Data ▸
-- ==== Sys2Proof/Machine/CoreState.lean ====
section
/-! DEFINITION. The state of one core: the context it runs (R67-R71), its port banks (R92), and what belongs to the
core itself (R195, R232, R236, R249, R253, R257). -/

namespace Sys2Proof.Machine

/-- Where a result is written. A port is named by its unit's type code and index (R140). -/
inductive Dst where
  | none
  | s (i : BitVec 6)
  | v (i : BitVec 5)
  | p (i : BitVec 4)
  | k (i : BitVec 3)
  /-- A loop register and a control register, which no result is written to: they are named by the checks of their storage (R393). -/
  | lc (i : BitVec 2)
  | cr (i : BitVec 8)
  | y (port : BitVec 6)
  | z (port : BitVec 6)
  deriving DecidableEq, Repr

/-- The content of a result port: void, a value, or a result still outstanding (R130, R136). -/
inductive PortVal where
  | void
  | val (x : Vec)
  | wait
  deriving DecidableEq, Repr

/-- One unit's latches and result ports (R128). A latch is void until it is written (R136). -/
structure PortInst where
  a : Option Vec := none
  b : Option Vec := none
  c : Option Vec := none
  m : BitVec 32 := 0
  y : PortVal := .void
  z : PortVal := .void
  f : PortVal := .void
  deriving DecidableEq, Repr

/-- The 64 units of one trap depth, by type code and index (R92). -/
abbrev PortBank := RF 6 PortInst

/-- An element that a read stream has fetched (R82, R428): its value, the page fault or the tag of its fetch (R396), and
the core-domain cycle it is due in. -/
structure StreamElem where
  val : Vec := 0
  fault : Option (BitVec 16 × Word) := none
  tag : Option Word := none
  due : Nat := 0
  deriving DecidableEq, Repr

/-- A stream register: its 32-byte descriptor of R80, with POS the program's next element, and the elements that a read
stream's transfer unit has fetched ahead, each due in the pinned regime one latency after `base` (R351). -/
structure Stream where
  desc : BitVec 256 := 0
  fetched : List StreamElem := []
  base : List Nat := []
  deriving DecidableEq, Repr

/-- An element of a write stream that its transfer unit has still to write (R83): its stream, space, physical runs and
bytes, and the core-domain cycle in which its place is free again (R351). -/
structure StreamWrite where
  q : BitVec 3
  space : BitVec 2
  runs : List (Nat × Nat × Bool)
  bytes : List Byte
  due : Nat := 0
  written : Bool := false
  /-- Its number among the core's producers and atomics: its store follows the reads below it (R309). -/
  no : Nat := 0
  deriving DecidableEq, Repr

/-- The registers of a context that are saved with it (R63, R69). `cr` holds control registers 0x00-0x16. -/
structure Ctx where
  s : RF 6 Word := RF.fill 0
  sfull : BitVec 64 := BitVec.allOnes 64
  v : RF 5 Vec := RF.fill 0
  vfull : BitVec 32 := BitVec.allOnes 32
  p : BitVec 16 := 1
  k : RF 3 (BitVec 128) := RF.fill 0
  q : RF 3 Stream := RF.fill {}
  lc : RF 2 (BitVec 128) := RF.fill 0
  cr : RF 5 Word := RF.fill 0
  code : Word := 0
  coords : RF 3 (BitVec 16) := RF.fill 0
  lastSusp : Word := 0
  /-- The virtual PC of the current move group, or of the sheet entry of a native image. -/
  pc : Word := 0
  /-- Active loops, the innermost first (R85). -/
  loops : List (BitVec 2) := []
  /-- The target of a TRET whose breakpoint does not fire on its first execution (R91). -/
  brkSkip : Bool := false
  deriving DecidableEq, Repr

/-- A fixed-latency result on its way to its register (R77, R78), with the flags that land with it (R211). -/
structure Pend where
  /-- Which of the core's sheets issued it (R340). -/
  gen : Nat := 0
  due : Nat
  dst : Dst
  val : Vec
  flags : BitVec 5
  /-- The address of the tag a carrying move copies (R396). -/
  tag : Option Word := none
  deriving DecidableEq, Repr

/-- A vector clock of nine entries (R316), held in a file of sixteen. -/
abbrev Clock := RF 4 (BitVec 32)

/-- One piece of a memory read: `n` bytes at physical address `pa` that take the bits from `bit` up. `va` is its virtual
address; a tag names the failing granule, or the whole piece where it is a lane of a gather (R396). -/
structure Piece where
  pa : Nat
  n : Nat
  bit : Nat
  nc : Bool := false
  va : Word := 0
  lane : Bool := false
  deriving DecidableEq, Repr

/-- A read still to be performed: its pieces, the value they are laid into, and the bit a scalar is sign-extended
from. -/
structure LoadReq where
  pieces : List Piece
  base : Vec
  sext : Option Nat
  /-- The vector clock that holds the read at its pile (R318): the die's own as it stands where none is given. -/
  clock : Option Clock := none
  /-- For a read held over: its number among the core's operations, and the bytes the core's own earlier gated stores
  give it (R337). -/
  held : Option (Nat × List Host.Cell) := none
  /-- What takes the place of the low 32 bits that have been read (R198). -/
  low : Option (BitVec 32) := none
  deriving DecidableEq, Repr

/-- What a long-latency producer waits for (R68). -/
inductive Awaits where
  /-- The value is known and lands when due, or at any later landing where no latency is fixed. -/
  | ready (v : Vec) (due : Option Nat)
  /-- A read held at a pile, due in the pinned regime. -/
  | read (r : LoadReq) (due : Option Nat)
  /-- The reply of the atomic of the same number (R264), sign-extended from 32 bits or not. -/
  | atomic (sext : Bool) (due : Option Nat)
  deriving DecidableEq, Repr

/-- An outstanding long-latency producer (R68). -/
structure Outst where
  /-- Which of the core's sheets issued it (R340). -/
  gen : Nat := 0
  /-- Its number among the core's producers and atomics. -/
  no : Nat := 0
  dst : Dst
  awaits : Awaits
  flags : BitVec 5 := 0
  /-- Whether the value is tagged uncorrectable, and the address the tag carries (R396). -/
  bad : Bool := false
  addr : Word := 0
  /-- Whether it is a matrix read (R397). -/
  matrix : Bool := false
  deriving DecidableEq, Repr

/-- A register whose value is tagged by an uncorrectable read, and the address it came from (R396); or, with `own`, one whose own
storage is uncorrectable (R392 CODE 0x0001). -/
structure RegTag where
  reg : Dst
  addr : Word
  own : Bool := false
  deriving DecidableEq, Repr

/-- An arm slot of a delivery counter (R195); KIND 0 wake, 1 send, 2 copy, 3 interrupt. -/
structure Arm where
  armed : Bool := false
  kind : BitVec 2 := 0
  thr : BitVec 32 := 0
  arg : Word := 0
  ownHandle : BitVec 32 := 0
  ownTenant : BitVec 5 := 0
  deriving DecidableEq, Repr

/-- An action of a fired arm that has still to be carried out (R196), with the clock of the release that fired it (R289). -/
structure Fired where
  kind : BitVec 2
  arg : Word
  handle : BitVec 32
  tenant : BitVec 5
  clk : Option Clock := none
  /-- The slot of meridian time in which it fired (R355). -/
  slot : Option Nat := none
  deriving DecidableEq, Repr

/-- A byte barrier (R257): pending count, FAIL with its stored code and address (R467), and its one action. -/
structure Barrier where
  pending : BitVec 63 := 0
  fail : Bool := false
  code : BitVec 16 := 0
  addr : Word := 0
  action : Option (Word × BitVec 32 × BitVec 5) := none
  deriving DecidableEq, Repr

/-- A copy on a core's queue (R253-R259): its command, the task or arm that issued it, the granules that have still to
land, and whether the engine has started it. -/
structure CopyEntry where
  cmd : BitVec 256
  tenant : BitVec 5
  handle : BitVec 32
  /-- The SAVEA of the task that issued it, or 0 for a copy that an arm queued or that its task left running by SUSP. -/
  owner : Word
  /-- The number of the task that issued it, 0 for a copy that an arm queued (R47). -/
  task : Nat := 0
  armed : Bool
  /-- The privilege that its translations are made at. -/
  priv : Bool := false
  /-- Its number among the package's queued copies (R364). -/
  seq : Nat := 0
  started : Bool := false
  /-- The verified plaintext of a decrypting copy (R364). -/
  plain : Option (List Byte) := none
  /-- Granule indices not yet landed. -/
  left : List Nat := []
  /-- The address an arm's command was read from (R259). -/
  cmdAddr : Word := 0
  /-- The cycle at which a copy of the pinned regime completes (R351). -/
  due : Option Nat := none
  /-- Its number among the producers and atomics of its core, which precede it (R255, R311). -/
  no : Nat := 0
  deriving DecidableEq, Repr

/-- An entry of the descriptor cache (R236): tensor identifier, group, and the 32 descriptors. -/
structure DescEntry where
  tid : BitVec 8
  group : BitVec 16
  desc : List (BitVec 16)
  deriving DecidableEq, Repr

/-- A traverse packet (R268, R269): its header, program, registers, stack and payload, and the place of its run. -/
structure Packet where
  hdr : BitVec 256 := 0
  prog : RF 4 (BitVec 16) := RF.fill 0
  w : RF 2 (BitVec 32) := RF.fill 0
  /-- The stack, its top first (R268). -/
  stack : List (BitVec 32) := []
  payload : List Byte := []
  pc : Nat := 0
  deriving DecidableEq, Repr

/-- A cached line of 128 bytes (R294): its line number, its bytes, and which of them are dirty; `valid` marks the bytes
the line holds and `bad` those that are tagged uncorrectable. -/
structure Line where
  line : Nat
  data : BitVec 1024
  valid : BitVec 128 := BitVec.allOnes 128
  dirty : BitVec 128 := 0
  bad : BitVec 128 := 0
  /-- Of a die's line: the clock of the responses that filled it, which a load that it serves hears (R314, R318, R320), and the
  cores whose L1 has written bytes back into it since it was last clean (R294). -/
  clk : Option Clock := none
  by_ : List CoreNo := []
  deriving DecidableEq, Repr

/-- A packet on a core's send queue (R199): complete, with the local counter its injection raises. -/
structure SendEntry where
  p : Packet
  count : Option (BitVec 5)
  /-- The slot of meridian time in which it joined the queue (R355). -/
  slot : Nat := 0
  /-- Whether an armed send's descriptor has an invalid header (R269, R470). -/
  bad : Bool := false
  deriving DecidableEq, Repr

/-- A gated effect of an open sheet, in program order (R337). -/
inductive Gated where
  /-- Bytes stored to a physical address. -/
  | store (pa : Nat) (nc : Bool) (bytes : List Byte)
  /-- Bytes stored to a scratchpad address of a core. -/
  | scratch (core : CoreNo) (off : Nat) (bytes : List Byte)
  /-- Full bits of granules set or cleared. -/
  | granules (core : CoreNo) (first n : Nat) (full : Bool)
  | tagw (i : BitVec 8) (v : Word)
  /-- A cache maintenance operation over physical lines (R260). -/
  | cmnt (lines : List Nat) (k l : BitVec 2)
  /-- A store to a device register by supervisor code (R303, R359). -/
  | dev (off : Nat) (size : Nat) (v : Word)
  /-- A release at a scope, which every producer and atomic below the number precedes (R311). -/
  | release (scope : BitVec 3) (no : Nat)
  | counterAdd (n : BitVec 5) (v : BitVec 32)
  | counterSet (n : BitVec 5) (v : BitVec 32)
  | arm (n : BitVec 5) (slot : BitVec 2) (a : Arm)
  /-- A packet, the counter its sending raises, its payload's virtual address and physical runs, its base-table entry's
  address, the group that sent it, and the slot of meridian time of its commit (R355). -/
  | send (p : Packet) (n : BitVec 5) (va : Word) (payload : List (Nat × Nat × Bool)) (bt : Option (Word × Nat × Bool)) (vpc : Word)
      (slot : Nat)
  /-- A copy on its way to the queue. -/
  | copy (c : CopyEntry)
  | barrier (n : BitVec 3) (action : Option (Word × BitVec 32 × BitVec 5))
  /-- An atomic, its number, whether it returns the old value and whether it may be merged (R264, R266). A returning one
  stands here until it has been performed. -/
  | atomic (pa : Nat) (op : BitVec 6) (z : BitVec 1) (b c : Word) (no : Nat) (ret m : Bool)
  /-- The value that a reservation writes at its home (R338, R339). -/
  | resv (pa : Nat) (bytes : List Byte)
  | spawn (a : Word)
  | mark (n : BitVec 8) (v : Word)
  /-- A stream element on its way to memory, scratchpad or staging. -/
  | push (w : StreamWrite)
  /-- A fence's wait for the task's write streams (R83, R261). -/
  | streams
  | streamBind (q : BitVec 3)
  | streamFree (q : BitVec 3)
  /-- An invalidation of code at a scope, over a virtual range (R262). -/
  | icinv (va : Word) (len : Nat) (scope : BitVec 2)
  /-- The release of atlas locks over a virtual range (R263). -/
  | tculk (va : Word) (len : Nat)
  deriving DecidableEq, Repr

/-- A move of the current group (R130, R139): its guard, form, source, destination and immediate. -/
structure GMove where
  n : BitVec 1
  g : BitVec 4
  form : BitVec 2
  dst : BitVec 12
  src : BitVec 12
  imm : Word
  deriving DecidableEq, Repr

Brief ▸
Taking the entries above, restate exactly those lines that fall between the line with "pc : Nat := 0" and the line with "or cleared. -/", keeping both of those lines too.

Answer to this problem ▸
  pc : Nat := 0
  deriving DecidableEq, Repr

/-- A cached line of 128 bytes (R294): its line number, its bytes, and which of them are dirty; `valid` marks the bytes
the line holds and `bad` those that are tagged uncorrectable. -/
structure Line where
  line : Nat
  data : BitVec 1024
  valid : BitVec 128 := BitVec.allOnes 128
  dirty : BitVec 128 := 0
  bad : BitVec 128 := 0
  /-- Of a die's line: the clock of the responses that filled it, which a load that it serves hears (R314, R318, R320), and the
  cores whose L1 has written bytes back into it since it was last clean (R294). -/
  clk : Option Clock := none
  by_ : List CoreNo := []
  deriving DecidableEq, Repr

/-- A packet on a core's send queue (R199): complete, with the local counter its injection raises. -/
structure SendEntry where
  p : Packet
  count : Option (BitVec 5)
  /-- The slot of meridian time in which it joined the queue (R355). -/
  slot : Nat := 0
  /-- Whether an armed send's descriptor has an invalid header (R269, R470). -/
  bad : Bool := false
  deriving DecidableEq, Repr

/-- A gated effect of an open sheet, in program order (R337). -/
inductive Gated where
  /-- Bytes stored to a physical address. -/
  | store (pa : Nat) (nc : Bool) (bytes : List Byte)
  /-- Bytes stored to a scratchpad address of a core. -/
  | scratch (core : CoreNo) (off : Nat) (bytes : List Byte)
  /-- Full bits of granules set or cleared. -/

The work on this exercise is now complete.